Task brief: Would you please return the lines of the material that contain the word "regs"?

Task data:
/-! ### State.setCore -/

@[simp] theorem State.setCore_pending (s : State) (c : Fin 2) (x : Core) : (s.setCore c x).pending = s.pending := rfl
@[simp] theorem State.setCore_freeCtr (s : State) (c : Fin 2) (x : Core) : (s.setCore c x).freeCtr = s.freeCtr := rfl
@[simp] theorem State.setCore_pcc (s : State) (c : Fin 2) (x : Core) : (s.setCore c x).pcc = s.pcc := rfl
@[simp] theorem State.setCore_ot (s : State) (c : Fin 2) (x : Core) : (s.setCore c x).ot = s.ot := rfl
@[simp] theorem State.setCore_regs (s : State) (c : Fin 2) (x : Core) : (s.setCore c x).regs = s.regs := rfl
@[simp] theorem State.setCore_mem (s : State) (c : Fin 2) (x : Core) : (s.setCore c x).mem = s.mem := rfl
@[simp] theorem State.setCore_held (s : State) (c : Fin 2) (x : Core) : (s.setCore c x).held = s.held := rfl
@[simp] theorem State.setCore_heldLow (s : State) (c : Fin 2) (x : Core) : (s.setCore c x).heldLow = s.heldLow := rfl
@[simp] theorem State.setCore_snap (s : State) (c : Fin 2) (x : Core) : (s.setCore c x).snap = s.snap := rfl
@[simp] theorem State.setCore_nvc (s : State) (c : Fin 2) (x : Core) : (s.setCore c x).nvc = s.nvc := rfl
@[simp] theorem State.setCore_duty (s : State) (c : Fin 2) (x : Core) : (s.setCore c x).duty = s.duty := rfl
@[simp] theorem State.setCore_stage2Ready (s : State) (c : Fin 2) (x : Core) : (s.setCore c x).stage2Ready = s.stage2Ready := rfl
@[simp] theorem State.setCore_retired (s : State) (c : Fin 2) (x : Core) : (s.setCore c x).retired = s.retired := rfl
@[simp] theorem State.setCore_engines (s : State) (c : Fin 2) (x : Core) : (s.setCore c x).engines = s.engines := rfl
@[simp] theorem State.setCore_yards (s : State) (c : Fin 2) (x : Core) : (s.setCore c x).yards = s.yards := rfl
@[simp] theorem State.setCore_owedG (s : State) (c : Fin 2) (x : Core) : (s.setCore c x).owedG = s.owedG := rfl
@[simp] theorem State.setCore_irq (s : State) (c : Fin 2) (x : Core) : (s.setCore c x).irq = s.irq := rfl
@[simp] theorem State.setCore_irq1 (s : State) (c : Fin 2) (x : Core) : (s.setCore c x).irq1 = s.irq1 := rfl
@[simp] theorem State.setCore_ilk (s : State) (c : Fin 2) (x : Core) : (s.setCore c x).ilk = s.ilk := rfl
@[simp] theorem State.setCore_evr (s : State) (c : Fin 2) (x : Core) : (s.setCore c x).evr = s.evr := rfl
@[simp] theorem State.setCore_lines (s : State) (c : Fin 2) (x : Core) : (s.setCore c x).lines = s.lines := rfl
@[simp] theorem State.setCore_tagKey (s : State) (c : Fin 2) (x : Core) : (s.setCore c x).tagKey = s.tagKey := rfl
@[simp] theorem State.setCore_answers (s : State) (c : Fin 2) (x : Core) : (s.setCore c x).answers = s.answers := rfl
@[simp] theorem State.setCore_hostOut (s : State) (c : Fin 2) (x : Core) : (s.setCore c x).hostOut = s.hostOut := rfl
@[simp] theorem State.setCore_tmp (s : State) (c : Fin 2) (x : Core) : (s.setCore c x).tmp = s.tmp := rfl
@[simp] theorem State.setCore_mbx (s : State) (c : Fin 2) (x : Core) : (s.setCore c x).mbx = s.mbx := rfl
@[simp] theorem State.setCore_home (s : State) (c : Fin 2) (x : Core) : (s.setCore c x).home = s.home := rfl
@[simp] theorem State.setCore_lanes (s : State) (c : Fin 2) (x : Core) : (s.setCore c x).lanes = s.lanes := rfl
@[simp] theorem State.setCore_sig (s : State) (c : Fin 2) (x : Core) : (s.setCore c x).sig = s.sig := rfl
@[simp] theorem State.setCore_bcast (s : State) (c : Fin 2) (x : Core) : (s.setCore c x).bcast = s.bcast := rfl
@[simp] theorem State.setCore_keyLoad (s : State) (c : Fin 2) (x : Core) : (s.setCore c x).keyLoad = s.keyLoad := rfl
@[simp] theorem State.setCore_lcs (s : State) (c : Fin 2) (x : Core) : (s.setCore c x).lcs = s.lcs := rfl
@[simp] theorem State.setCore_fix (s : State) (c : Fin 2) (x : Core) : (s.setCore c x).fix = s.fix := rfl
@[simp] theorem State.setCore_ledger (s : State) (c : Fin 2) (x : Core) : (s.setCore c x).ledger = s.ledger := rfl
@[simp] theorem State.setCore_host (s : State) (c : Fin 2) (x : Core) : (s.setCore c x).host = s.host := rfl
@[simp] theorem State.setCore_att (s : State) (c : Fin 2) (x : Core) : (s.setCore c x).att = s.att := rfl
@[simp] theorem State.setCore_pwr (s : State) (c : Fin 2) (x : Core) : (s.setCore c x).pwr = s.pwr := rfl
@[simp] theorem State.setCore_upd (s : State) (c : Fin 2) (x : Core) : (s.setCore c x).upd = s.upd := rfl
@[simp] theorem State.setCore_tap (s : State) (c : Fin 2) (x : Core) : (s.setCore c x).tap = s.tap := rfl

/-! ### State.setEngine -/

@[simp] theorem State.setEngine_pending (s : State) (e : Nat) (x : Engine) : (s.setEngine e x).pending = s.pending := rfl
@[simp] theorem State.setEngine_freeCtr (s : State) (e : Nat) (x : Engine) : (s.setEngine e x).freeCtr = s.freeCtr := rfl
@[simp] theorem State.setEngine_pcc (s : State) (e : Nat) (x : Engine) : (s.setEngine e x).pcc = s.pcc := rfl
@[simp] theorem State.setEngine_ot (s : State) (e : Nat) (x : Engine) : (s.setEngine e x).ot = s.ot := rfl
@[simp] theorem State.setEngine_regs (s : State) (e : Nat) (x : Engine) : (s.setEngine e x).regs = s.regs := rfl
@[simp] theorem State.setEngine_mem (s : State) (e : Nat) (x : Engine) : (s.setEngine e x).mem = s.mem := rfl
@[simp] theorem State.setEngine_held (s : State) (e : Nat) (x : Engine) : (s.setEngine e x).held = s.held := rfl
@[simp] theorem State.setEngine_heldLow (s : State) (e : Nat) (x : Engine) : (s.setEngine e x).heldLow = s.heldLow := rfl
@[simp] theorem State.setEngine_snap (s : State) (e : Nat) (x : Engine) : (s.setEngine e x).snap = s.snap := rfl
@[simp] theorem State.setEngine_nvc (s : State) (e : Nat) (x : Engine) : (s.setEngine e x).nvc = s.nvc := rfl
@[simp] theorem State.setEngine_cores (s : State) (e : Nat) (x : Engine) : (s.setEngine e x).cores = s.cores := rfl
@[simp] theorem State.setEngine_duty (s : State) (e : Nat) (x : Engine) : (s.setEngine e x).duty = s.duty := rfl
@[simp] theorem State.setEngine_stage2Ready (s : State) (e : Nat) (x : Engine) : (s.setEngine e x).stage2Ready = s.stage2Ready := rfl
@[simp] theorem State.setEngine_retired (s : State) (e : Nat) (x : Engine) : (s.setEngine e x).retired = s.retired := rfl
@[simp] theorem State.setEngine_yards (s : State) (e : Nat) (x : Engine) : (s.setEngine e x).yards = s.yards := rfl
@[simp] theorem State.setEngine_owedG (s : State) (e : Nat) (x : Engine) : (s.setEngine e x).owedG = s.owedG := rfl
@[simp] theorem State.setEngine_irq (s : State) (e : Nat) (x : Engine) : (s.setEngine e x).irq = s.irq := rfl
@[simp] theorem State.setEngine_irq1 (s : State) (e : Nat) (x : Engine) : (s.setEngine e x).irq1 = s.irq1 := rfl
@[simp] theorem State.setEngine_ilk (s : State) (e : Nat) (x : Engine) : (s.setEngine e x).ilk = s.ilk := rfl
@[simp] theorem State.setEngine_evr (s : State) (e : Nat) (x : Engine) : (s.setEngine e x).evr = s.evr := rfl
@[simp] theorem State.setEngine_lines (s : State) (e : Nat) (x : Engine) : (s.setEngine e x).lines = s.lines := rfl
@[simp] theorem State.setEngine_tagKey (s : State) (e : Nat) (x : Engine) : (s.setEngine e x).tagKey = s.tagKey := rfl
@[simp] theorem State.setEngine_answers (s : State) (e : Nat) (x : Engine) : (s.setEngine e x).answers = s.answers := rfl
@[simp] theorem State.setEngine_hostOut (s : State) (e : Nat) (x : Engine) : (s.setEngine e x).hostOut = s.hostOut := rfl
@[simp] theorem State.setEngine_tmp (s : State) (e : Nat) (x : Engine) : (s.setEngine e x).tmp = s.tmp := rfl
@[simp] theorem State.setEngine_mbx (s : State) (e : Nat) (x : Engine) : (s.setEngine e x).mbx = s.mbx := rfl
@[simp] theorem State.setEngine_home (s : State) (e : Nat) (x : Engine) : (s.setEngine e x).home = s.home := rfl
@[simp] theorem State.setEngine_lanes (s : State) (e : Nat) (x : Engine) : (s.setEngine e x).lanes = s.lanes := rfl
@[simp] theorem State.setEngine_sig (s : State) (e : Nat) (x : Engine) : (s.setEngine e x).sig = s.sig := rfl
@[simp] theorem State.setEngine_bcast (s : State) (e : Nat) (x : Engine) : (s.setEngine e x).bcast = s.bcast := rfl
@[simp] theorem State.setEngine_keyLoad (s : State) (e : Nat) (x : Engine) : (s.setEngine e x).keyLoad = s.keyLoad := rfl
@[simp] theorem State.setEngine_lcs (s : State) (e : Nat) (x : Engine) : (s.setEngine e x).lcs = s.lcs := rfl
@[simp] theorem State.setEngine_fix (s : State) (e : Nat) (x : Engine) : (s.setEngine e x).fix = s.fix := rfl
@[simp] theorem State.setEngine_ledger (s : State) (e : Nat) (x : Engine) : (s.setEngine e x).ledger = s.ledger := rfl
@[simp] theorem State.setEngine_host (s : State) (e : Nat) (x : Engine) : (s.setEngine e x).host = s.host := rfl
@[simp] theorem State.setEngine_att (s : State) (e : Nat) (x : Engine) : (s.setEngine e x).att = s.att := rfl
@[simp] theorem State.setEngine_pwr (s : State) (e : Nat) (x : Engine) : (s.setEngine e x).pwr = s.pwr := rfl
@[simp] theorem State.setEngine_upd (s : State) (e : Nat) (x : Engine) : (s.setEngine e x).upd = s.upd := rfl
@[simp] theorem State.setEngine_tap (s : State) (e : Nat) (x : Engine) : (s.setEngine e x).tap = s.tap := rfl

Solution to this task:
@[simp] theorem State.setCore_regs (s : State) (c : Fin 2) (x : Core) : (s.setCore c x).regs = s.regs := rfl
@[simp] theorem State.setEngine_regs (s : State) (e : Nat) (x : Engine) : (s.setEngine e x).regs = s.regs := rfl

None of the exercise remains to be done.